One of the great things about a DataSet, from a code generation perspective that is, is that it is defined in an XML Schema with some added features for TableAdapters and such. I wrote a very simple code generator that takes a DataSet definition and an XSLT stylesheet and generates a code file. I also made it possible to call an XSLT stylesheet for each table in the DataSet so I could create Data Transfer Objects and such from the table definition. I had some trouble to get it going though because of a namespace issue. The namespace that you expect to be the default namespace isn't in actual fact as I'll explain with the following fragment:

<xs:schema id="TrackingTracingDataSet"
           targetNamespace="http://tempuri.org/MyDataSet.xsd"
           xmlns:mstns="http://tempuri.org/My.xsd"

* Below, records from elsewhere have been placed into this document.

-- ==== Sys2Proof/Machine/Registers.lean ====
section
/-! DEFINITION. Accesses to the register window: access codes, the key, sizes, 64-bit reads, semaphores, the indirect pair, and
the commands that write and read registers (R225, R290, R381 to R389, R395 to R401, R406 to R421). -/

namespace Sys2Proof.Machine

/-! ### Errors and completions (R411, R415, R418, R419) -/

/-- Change the GEN block. -/
def State.modGen (s : State) (f : Gen → Gen) : State := { s with gen := f s.gen }
/-- Change the IND pair of a master. -/
def modInd (m : Master) (f : Ind → Ind) (s : State) : State :=
  s.modGen (fun g => { g with ind := vset g.ind m.val (f (vget g.ind m.val {})) })
/-- The last access error of a master (R430). -/
def accErr (m : Master) (off kind : Nat) (s : State) : State :=
  s.modGen (fun g => { g with accErr := vset g.accErr m.val ⟨BitVec.ofNat 26 off, BitVec.ofNat 3 kind, true⟩ })
/-- The key of a master is open (R414). -/
def keyOpen (s : State) (m : Master) : Bool := vget s.gen.keys m.val false
/-- Open or close the key of a master. -/
def setKey (m : Master) (b : Bool) (s : State) : State := s.modGen (fun g => { g with keys := vset g.keys m.val b })

/-- A master can reach the window: a host through its link, the firmware while it runs. -/
def reaches (s : State) (m : Master) : Bool :=
  match masterPort m with
  | some p => decide ((s.hp p).link = .up)
  | none => fwUp s

/-- A write completes: CXL.io writes are posted (R226). -/
def doneWr (m : Master) (etag : BitVec 12) (ok : Bool) (s : State) : State :=
  if s.dbg.frozen then s
  else match masterPort m with
  | none => s.emit (.mgmt 0 ok)
  | some p =>
    if (s.hp p).proto then s
    else toHost p (.cmp (etag.setWidth 16) (if ok then stOK else stERR) 0 false false) s

/-- A read completes. -/
def doneRd (m : Master) (etag : BitVec 12) (ok : Bool) (size : Nat) (v : W64) (s : State) : State :=
  match masterPort m with
  | none => s.emit (.mgmt v ok)
  | some p =>
    if ok then toHost p (.cmpData (etag.setWidth 16) stOK 0 false false size (v.setWidth 512)) s
    else if (s.hp p).proto then toHost p (.compAbort (etag.setWidth 16)) s
    else toHost p (.cmp (etag.setWidth 16) stERR 0 false false) s

/-! ### What a write of a register does -/

/-- The registers that hold an RWK field (R415). -/
def Reg.keyed : Reg → Bool
  | .slcWaylock _ | .slcWdisCtl _ | .slcLookupCtl _ | .slcCacheCtl _ | .hportLinkCtl _ | .hportSnpCtl _ | .stampWays
  | .fportCtl _ | .integScrub _ | .integRepairCtl | .integLbCtl | .crpWarmCtl | .dbgFrzCtl => true
  | _ => false

/-- The stored value of a register with voted fields, of which `k` low bits are stored. -/
def putV (r : Reg) (k : Nat) (v : W32) (s : State) : State := s.setV r (.mk1 (v &&& BitVec.ofNat 32 (2 ^ k - 1)))

/-- The low n bits of a word. -/
def low (n : Nat) (v : W32) : W32 := v &&& BitVec.ofNat 32 (2 ^ n - 1)

/-- A drain of a slice begins (R96): its entries close, and the combining entries of its lines (R74, R78). -/
def drainStart (i : SliceNo) (s : State) : State :=
  let x := s.sl i
  if x.draining || x.disabled then s
  else
    let s0 := closeEntries (fun e => decide (sliceOf e.line = i)) (fun e => decide (sliceOf e.line = i)) (s.modSl i (fun x => { x with draining := true }))
    let s1 := rbFree (fun _ => true) i s0
    startWalk i .drain (issueEvery s1)
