/-- The management cores are released (R464 step 11, R469 step 5): FW_STATE reads RUN, the description is applied, the relocation
table is asked for after a cold start. -/
def fwRelease (s : State) : State :=
  if s.crp.phase = .fwInit then
    let s1 := loadModes (loadPolicy { s with fw := { s.fw with st := .run }, crp := { s.crp with phase := .links } })
    let s2 := if s1.fw.tabDone then s1
      else if (members s1.node).all (fun m => decide (m = self s1)) then modFw (fun f => { f with tabTry := true, tabDone := true }) s1
      else askTables s1
    ringRun (msixAll (s2.each ports (fun s p => postAll p s)))
  else s

/-- Every enabled fabric port is up, or taken as lost (R466, R468). -/
def fabricReady (s : State) : Bool :=
  fportNos.all (fun f => let x := s.fp f; decide (x.link ≠ .training))

/-- After a warm start QUIET is sent once the fabric links have retrained (R469 steps 6 and 8). -/
def quietStep (s : State) : State :=
  if s.crp.kind = 2 ∧ !s.crp.kept ∧ s.crp.phase = .links ∧ !s.crp.quietOut ∧ fabricReady s then
    fwDo (fun s => sendQuiet { s with crp := { s.crp with quietOut := true } }) s
  else s

/-- Admission may open on a port (R466, R190, R460, R521). -/
def mayOpen (s : State) (p : Port) : Bool :=
  (decide (s.crp.phase = .links) || decide (s.crp.phase = .running)) && decide ((s.hp p).link = .up) && fabricReady s &&
    s.fw.tabDone && !isDead s.fabric s.node.node && (decide (s.crp.kind ≠ 2) || s.crp.kept)

/-- Admission opens on a port; the first of a start ends it (R466, R477). -/
def openAdmission (p : Port) (s : State) : State :=
  if mayOpen s p then
    let s1 := s.modHp p (fun h => { h with admOpen := true })
    if s.crp.phase = .links then
      { s1 with crp := { s1.crp with phase := .running, bootTime := BitVec.ofNat 16 (min ((s.aon.cycles - s.crp.startT).toNat / 2500) 0xFFFF) } }
    else s1
  else s
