/-! ### The test port, SMBus and the Peat record (R479 to R487, R491, R492, R518) -/

/-- Every test instruction is taken in every state; it loads the instruction register, and changes only the test port, what has left the
device and, where it samples pins, the free-value count. BYPASS shifts through one bit; outside its condition a conditioned instruction
acts as BYPASS (R491). With TRST_N low the test logic takes none of them (R515).
The SMBus commands are answered while the always-on supply is up, whatever the other clocks do, and change nothing but what has left
the device, the selected record number and the free-value count; a command to another address, or without its PEC, does nothing (R487, R518).
The model's choices it rests on: logs 1, 8, 56, 58. -/
def Obligations.TestAndSmbusCommandsComplete : Prop :=
  (∀ (s : State) (bits : List Bool) (tdi : Bool) (v : W32), s.pins.trstN = false →
    ∀ i ∈ [Instr.idcode, .frzstat, .highz, .clamp, .bypass tdi, .samplePreload bits, .extest bits, .extestPulse bits, .extestTrain bits, .chainsel v,
      .chainscan bits, .arraysel v, .arrayrd], exec i s = .next s) ∧
  (∀ (s : State) (bits : List Bool) (tdi : Bool) (v : W32), s.pins.trstN = true →
    exec .idcode s = .next { s with tap := { s.tap with ir := 0x02 }, out := s.out ++ [.tdo (wordBits idcodeWord)] } ∧
    exec .frzstat s = .next { s with tap := { s.tap with ir := 0xC0 }, out := s.out ++ [.tdo (wordBits (frzstatWord s))] } ∧
    exec .highz s = .next { s with tap := { s.tap with ir := 0x03 } } ∧
    exec .clamp s = .next { s with tap := { s.tap with ir := 0x04 } } ∧
    exec (.bypass tdi) s = .next { s with tap := { s.tap with ir := 0xFF, bypass := tdi }, out := s.out ++ [.tdo [s.tap.bypass]] } ∧
    (∀ i ∈ [(Instr.samplePreload bits, (0x01 : Byte), true), (.extest bits, 0x00, !s.pins.resetN), (.extestPulse bits, 0x05, !s.pins.resetN),
        (.extestTrain bits, 0x06, !s.pins.resetN)],
      ∃ t : State, exec i.1 s = .next t ∧ t.tap.ir = i.2.1 ∧ t = { s with tap := t.tap, out := t.out, freeCtr := t.freeCtr } ∧
        (i.2.2 = true → t.tap = { s.tap with ir := i.2.1, bscan := t.tap.bscan } ∧ t.freeCtr = s.freeCtr + 1 ∧
          t.tap.bscan.length = Config.bscanLen ∧ (bits.length = Config.bscanLen → t.tap.bscan = bits) ∧
          ∃ d : List Bool, t.out = s.out ++ [.tdo d] ∧ d.length = bits.length) ∧
        (i.2.2 = false → t.tap = { s.tap with ir := i.2.1, bypass := (s.tap.bypass :: bits).getLastD false } ∧ t.freeCtr = s.freeCtr ∧
          t.out = s.out ++ [.tdo ((s.tap.bypass :: bits).take bits.length)])) ∧
    (s.dbg.frozen = true →
      (∃ t : State, exec (.chainsel v) s = .next t ∧ t.tap = { s.tap with ir := 0xC1, chain := v.setWidth 8 } ∧
        t = { s with tap := t.tap, out := t.out } ∧
        t.out = s.out ++ [.tdo (wordBits (BitVec.ofNat 24 (Config.chainLen (v.setWidth 8 : Byte).toNat) ++ (v.setWidth 8 : Byte)))]) ∧
      (∃ t : State, exec (.chainscan bits) s = .next t ∧ t.tap = { s.tap with ir := 0xC2, chains := t.tap.chains } ∧
        t = { s with tap := t.tap, out := t.out } ∧
        t.out = s.out ++ [.tdo ((chainBits s s.tap.chain.toNat ++ bits).take bits.length)] ∧
        chainBits t s.tap.chain.toNat = (chainBits s s.tap.chain.toNat ++ bits).drop bits.length) ∧
      (∃ t : State, exec (.arraysel v) s = .next t ∧
        t.tap = { s.tap with ir := 0xC3, array := v.setWidth 8, row := (v.extractLsb' 8 24).toNat } ∧ t = { s with tap := t.tap, out := t.out } ∧
        t.out = s.out ++ [.tdo (wordBits (BitVec.ofNat 24 (Config.arrayWidth (v.setWidth 8 : Byte).toNat) ++ (v.setWidth 8 : Byte)))]) ∧
      (∃ t : State, exec .arrayrd s = .next t ∧ t.tap = { s.tap with ir := 0xC4, row := s.tap.row + 1 } ∧
        t = { s with tap := t.tap, out := t.out } ∧
        ∃ d : List Bool, t.out = s.out ++ [.tdo d] ∧ d.length = Config.arrayWidth s.tap.array.toNat)) ∧
    (s.dbg.frozen = false →
      (∀ i ∈ [(Instr.chainsel v, (0xC1 : Byte), wordBits v), (.chainscan bits, 0xC2, bits), (.arraysel v, 0xC3, wordBits v), (.arrayrd, 0xC4, [])],
        exec i.1 s = .next { s with
          tap := { s.tap with ir := i.2.1, bypass := (s.tap.bypass :: i.2.2).getLastD false }
          out := s.out ++ [.tdo ((s.tap.bypass :: i.2.2).take i.2.2.length)] }))) ∧
  (∀ (s : State) (seq : W32) (b : SmbHdr) (ms : BitVec 16), s.aon.up = true → b.addr ≠ 0x58 + s.aon.smbAd.setWidth 7 ∨ b.pec = false →
    ∀ i ∈ [Instr.peatPtr b, .peatSel b seq, .peatData b, .temp b, .power b, .warmAnnounce b ms], exec i s = .next s) ∧
  (∀ (s : State) (seq : W32) (b : SmbHdr), s.aon.up = true → b.addr = 0x58 + s.aon.smbAd.setWidth 7 → b.pec = true →
    exec (.peatPtr b) s = .next { s with out := s.out ++ [.smb (leBytes s.peat.oldest 4 ++ leBytes s.peat.next 4)] } ∧
    exec (.peatSel b seq) s = .next { s with peat := { s.peat with sel := seq } } ∧
    exec (.temp b) s = .next { s with out := s.out ++ [.smb s.aon.temps.toList] } ∧
    exec (.power b) s = .next { s with out := s.out ++ [.smb (leBytes (Config.power s.freeCtr) 2)], freeCtr := s.freeCtr + 1 } ∧
    exec (.peatData b) s = .next (match s.peat.first s.peat.sel with
      | some n => { s with peat := { s.peat with sel := n + 1 }, out := s.out ++ [.smb (leBytes (s.peat.recAt n) 64)] }
      | none => { s with out := s.out ++ [.smb []] }))

/-- A record read from the ring carries the number it was read under, and its CRC holds, whether the slot held it or reads as VOID
(R485, R486). -/
def Obligations.RecordReadCarriesItsNumber : Prop :=
  ∀ (x : Peat) (n : W32), recValid (x.recAt n) n = true

/-- Every step keeps the slots of the Peat record canonical: no slot listed that holds the empty record. -/
def Obligations.EveryStepKeepsPeatRingCanonical : Prop :=
  ∀ s t : State, spWf 0 s.peat.ring = true → step s = .next t → spWf 0 t.peat.ring = true

/-- The Peat writer writes its own records first, then the front of the queue; its 64 bytes stand at NEXT modulo 16,384, packed with the number, the
count of starts, the time and the node as they then are, and with DRAIN in a drain; NEXT advances by 1, and one of its two copies in turn follows it. Nothing outside the Peat record changes (R479, R480, R485).
A minute of the record limits empties the count of limited records, and nothing else (R484); a summary enters one SUMMARY record when
its interval is not 0, remembers the counts it carries, and empties the count of suppressed records (R483).
The model's choices it rests on: log 5. -/
def Obligations.PeatWriterAndLimitsWork : Prop :=
  (∀ (s : State), s.aon.up = true → s.crp.powered = true → spWf 0 s.peat.ring = true → ∃ t : State, exec .peatRecordWrite s = .next t ∧ t = { s with peat := t.peat } ∧
    (s.peat.own = [] → s.peat.queue = [] → t = s) ∧
    (∀ (r : PRec) (l : List PRec), s.peat.own ++ s.peat.queue = r :: l →
      spGet 0 t.peat.ring (s.peat.next.toNat % 16384) = packPeat r s.peat.next s.peat.starts (timeValid s)
        (if timeValid s then s.gen.time else s.aon.cycles) (nodeValid s) s.node.node (draining s || decide (r.type = 0x20)) ∧
      t.peat.next = s.peat.next + 1 ∧ fld (spGet 0 t.peat.ring (s.peat.next.toNat % 16384)) 0 32 = s.peat.next ∧
      (∀ k : Nat, k ≠ s.peat.next.toNat % 16384 → spGet 0 t.peat.ring k = spGet 0 s.peat.ring k) ∧
      (t.peat.copyA = t.peat.next ∧ t.peat.copyB = s.peat.copyB ∨ t.peat.copyA = s.peat.copyA ∧ t.peat.copyB = t.peat.next) ∧
      t.peat.starts = s.peat.starts ∧ t.peat.sums = s.peat.sums ∧ t.peat.sel = s.peat.sel ∧ t.peat.ctl = s.peat.ctl) ∧
    (s.peat.own ≠ [] → t.peat.own = s.peat.own.tail ∧ t.peat.queue = s.peat.queue ∧ t.peat.source = s.peat.source) ∧
    (s.peat.own = [] → s.peat.queue ≠ [] → t.peat.own = [] ∧
      t.peat.queue ++ t.peat.source = s.peat.queue.tail ++ s.peat.source)) ∧
  (∀ s : State, s.aon.up = true →
    exec .limitMinute s = .next { s with peat := { s.peat with used := 0 } } ∧
    (s.clk = true → ∃ t : State, exec .summary s = .next t ∧ t = { s with peat := t.peat } ∧
      (summaryMin s = 0 → t = s) ∧
      (summaryMin s ≠ 0 → t.peat.sums = sumCounts s ∧ t.peat.suppr = 0 ∧ t.peat.supprs = 0 ∧ t.peat.own = s.peat.own ∧ t.peat.ring = s.peat.ring ∧
        t.peat.next = s.peat.next ∧ ∃ r : PRec, r.type = 0x50 ∧
          t.peat.queue ++ t.peat.source = s.peat.queue ++ s.peat.source ++ [r])))

/-! ### Supplies, resets and drains (R100 to R102, R453 to R462, R472 to R474, R488 to R490, R507, R508, R513) -/

/-- Power-on, a power-down, a trip of the always-on rail and RESET_N lose everything but MRAM and, for those that keep the always-on
supply, the always-on registers (R101, R423, R454, R455, R457, R507, R508). The straps of the SMBus address are sampled as the always-on supply rises, and the test
logic is reset with its supply (R515).
The model's choices it rests on: logs 4, 5, 59. -/
def Obligations.ResetsLoseAllButMramAndAon : Prop :=
  ∀ (s : State) (v : Bool),
    (∃ t : State, exec .powerOn s = .next t ∧ ColdFrom 0 s t ∧ t.aon = { State.reset.aon with smbAd := Config.smbStrap } ∧ t.tap = State.reset.tap ∧
      t.pins = { s.pins with trstN := false } ∧ t.crp.powered = false ∧
      t.crp.started = false ∧ t.peat.own = [] ∧ t.peat.queue = [] ∧ t.peat.source = []) ∧
    (s.aon.up = true → ∃ t : State, exec (.powerDown v) s = .next t ∧ ColdFrom 1 s t ∧ t.tap = State.reset.tap ∧
      t.pins = { s.pins with trstN := false } ∧ t.crp.powered = false ∧
      t.crp.started = false ∧ (v = false → t.aon = { s.aon with fillBlk := 0 } ∧ t.peat.own = s.peat.own ∧ t.peat.queue = s.peat.queue) ∧
      (v = true → t.aon = { State.reset.aon with up := false } ∧ t.peat.own = [] ∧ t.peat.queue = [])) ∧
    (s.aon.up = true → exec (.railTrip true) s = exec (.powerDown true) s ∧ ∃ t : State, exec (.railTrip true) s = .next t ∧ ColdFrom 1 s t ∧
      t.pins = { s.pins with trstN := false } ∧ t.crp.powered = false ∧ t.aon = { State.reset.aon with up := false } ∧ t.peat.own = [] ∧ t.peat.queue = []) ∧
    (s.aon.up = true → ∃ t : State, exec .resetN s = .next t ∧ ColdFrom 1 s t ∧ t.pins = { s.pins with resetN := false } ∧ t.tap = { s.tap with chains := [] } ∧
      t.aon = { s.aon with
        fillBlk := 0, heldCnt := BitVec.ofNat 16 (heldData s), dirty := BitVec.ofNat 31 (dirtySum s)
        cause := if s.aon.stopHeld || s.crp.waitOn then s.aon.cause else 1 } ∧
      t.crp.waitRst = true ∧ t.crp.started = false ∧ t.crp.powered = s.crp.powered ∧ t.clk = false ∧ t.peat.own = s.peat.own)
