-- ==== Sys2Proof/Laws/KeptOps.lean ====
section
/-! SUPPORT. `Kept` of the functions of the named operations, completions, stops, and reads and writes of the memories: one lemma per function. -/

set_option linter.unusedVariables false
set_option linter.unusedTactic false
set_option linter.unreachableTactic false

namespace Sys2Proof.Machine

theorem State.setHp_kept {z0 : State} (s : State) (p : Port) (h : HPort)
    (hK : Kept z0 s) : Kept z0 (State.setHp s p h) := by
  unfold State.setHp
  repeat' (first
    | with_reducible assumption
    | with_reducible refine Kept.ite (fun _ => ?_) (fun _ => ?_)
    | fail_if_no_progress ((with_reducible apply Kept.mk1) <;> (first | with_reducible assumption | with_reducible rfl | skip)))

theorem State.modHp_kept {z0 : State} (s : State) (p : Port) (f : HPort → HPort)
    (hK : Kept z0 s) : Kept z0 (State.modHp s p f) := by
  unfold State.modHp
  repeat' (first
    | with_reducible assumption
    | with_reducible apply State.setHp_kept)

theorem State.setFp_kept {z0 : State} (s : State) (f : FPortNo) (x : FPort)
    (hK : Kept z0 s) : Kept z0 (State.setFp s f x) := by
  unfold State.setFp
  repeat' (first
    | with_reducible assumption
    | with_reducible refine Kept.ite (fun _ => ?_) (fun _ => ?_)
    | fail_if_no_progress ((with_reducible apply Kept.mk1) <;> (first | with_reducible assumption | with_reducible rfl | skip)))

theorem State.modFp_kept {z0 : State} (s : State) (f : FPortNo) (g : FPort → FPort)
    (hK : Kept z0 s) : Kept z0 (State.modFp s f g) := by
  unfold State.modFp
  repeat' (first
    | with_reducible assumption
    | with_reducible apply State.setFp_kept)

theorem State.setMb_kept {z0 : State} (s : State) (p : Port) (x : Mbx)
    (hK : Kept z0 s) : Kept z0 (State.setMb s p x) := by
  unfold State.setMb
  repeat' (first
    | with_reducible assumption
    | with_reducible refine Kept.ite (fun _ => ?_) (fun _ => ?_)
    | fail_if_no_progress ((with_reducible apply Kept.mk1) <;> (first | with_reducible assumption | with_reducible rfl | skip)))

theorem State.modMb_kept {z0 : State} (s : State) (p : Port) (f : Mbx → Mbx)
    (hK : Kept z0 s) : Kept z0 (State.modMb s p f) := by
  unfold State.modMb
  repeat' (first
    | with_reducible assumption
    | with_reducible apply State.setMb_kept)

theorem State.setEq_kept {z0 : State} (s : State) (p : Port) (x : Evq)
    (hK : Kept z0 s) : Kept z0 (State.setEq s p x) := by
  unfold State.setEq
  repeat' (first
    | with_reducible assumption
    | with_reducible refine Kept.ite (fun _ => ?_) (fun _ => ?_)
    | fail_if_no_progress ((with_reducible apply Kept.mk1) <;> (first | with_reducible assumption | with_reducible rfl | skip)))

theorem State.modHome_kept {z0 : State} (s : State) (f : Home → Home)
    (hK : Kept z0 s) : Kept z0 (State.modHome s f) := by
  unfold State.modHome
  repeat' (first
    | with_reducible assumption
    | with_reducible refine Kept.ite (fun _ => ?_) (fun _ => ?_)
    | fail_if_no_progress ((with_reducible apply Kept.mk1) <;> (first | with_reducible assumption | with_reducible rfl | skip)))

theorem State.modFabric_kept {z0 : State} (s : State) (f : Fabric → Fabric)
    (hK : Kept z0 s) : Kept z0 (State.modFabric s f) := by
  unfold State.modFabric
  repeat' (first
    | with_reducible assumption
    | with_reducible refine Kept.ite (fun _ => ?_) (fun _ => ?_)
    | fail_if_no_progress ((with_reducible apply Kept.mk1) <;> (first | with_reducible assumption | with_reducible rfl | skip)))

theorem State.emit_kept {z0 : State} (s : State) (o : Out)
    (hK : Kept z0 s) : Kept z0 (State.emit s o) := by
  unfold State.emit
  repeat' (first
    | with_reducible assumption
    | with_reducible refine Kept.ite (fun _ => ?_) (fun _ => ?_)
    | fail_if_no_progress ((with_reducible apply Kept.mk1) <;> (first | with_reducible assumption | with_reducible rfl | skip)))

theorem State.tick1_kept {z0 : State} (s : State)
    (hK : Kept z0 s) : Kept z0 (State.tick1 s) := by
  unfold State.tick1
  repeat' (first
    | with_reducible assumption
    | with_reducible refine Kept.ite (fun _ => ?_) (fun _ => ?_)
    | fail_if_no_progress ((with_reducible apply Kept.mk1) <;> (first | with_reducible assumption | with_reducible rfl | skip)))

           xmlns="http://tempuri.org/MyDataSet.xsd"
           xmlns:xs="http://www.w3.org/2001/XMLSchema"
           xmlns:msdata="urn:schemas-microsoft-com:xml-msdata"
           xmlns:msprop="urn:schemas-microsoft-com:xml-msprop"
           attributeFormDefault="qualified" elementFormDefault="qualified">
  <xs:annotation>
    <xs:appinfo source="urn:schemas-microsoft-com:xml-msdatasource">

From the above fragment you would think that the default namespace is http://tempuri.org/MyDataSet.xsd, because the default namespace is declare with the statement xmlns="http://tempuri.org/MyDataSet.xsd. The actual default namespace is however defined in the source attribute of xs:appinfo element, so the default namespace is urn:schemas-microsoft-com:xml-msdatasource.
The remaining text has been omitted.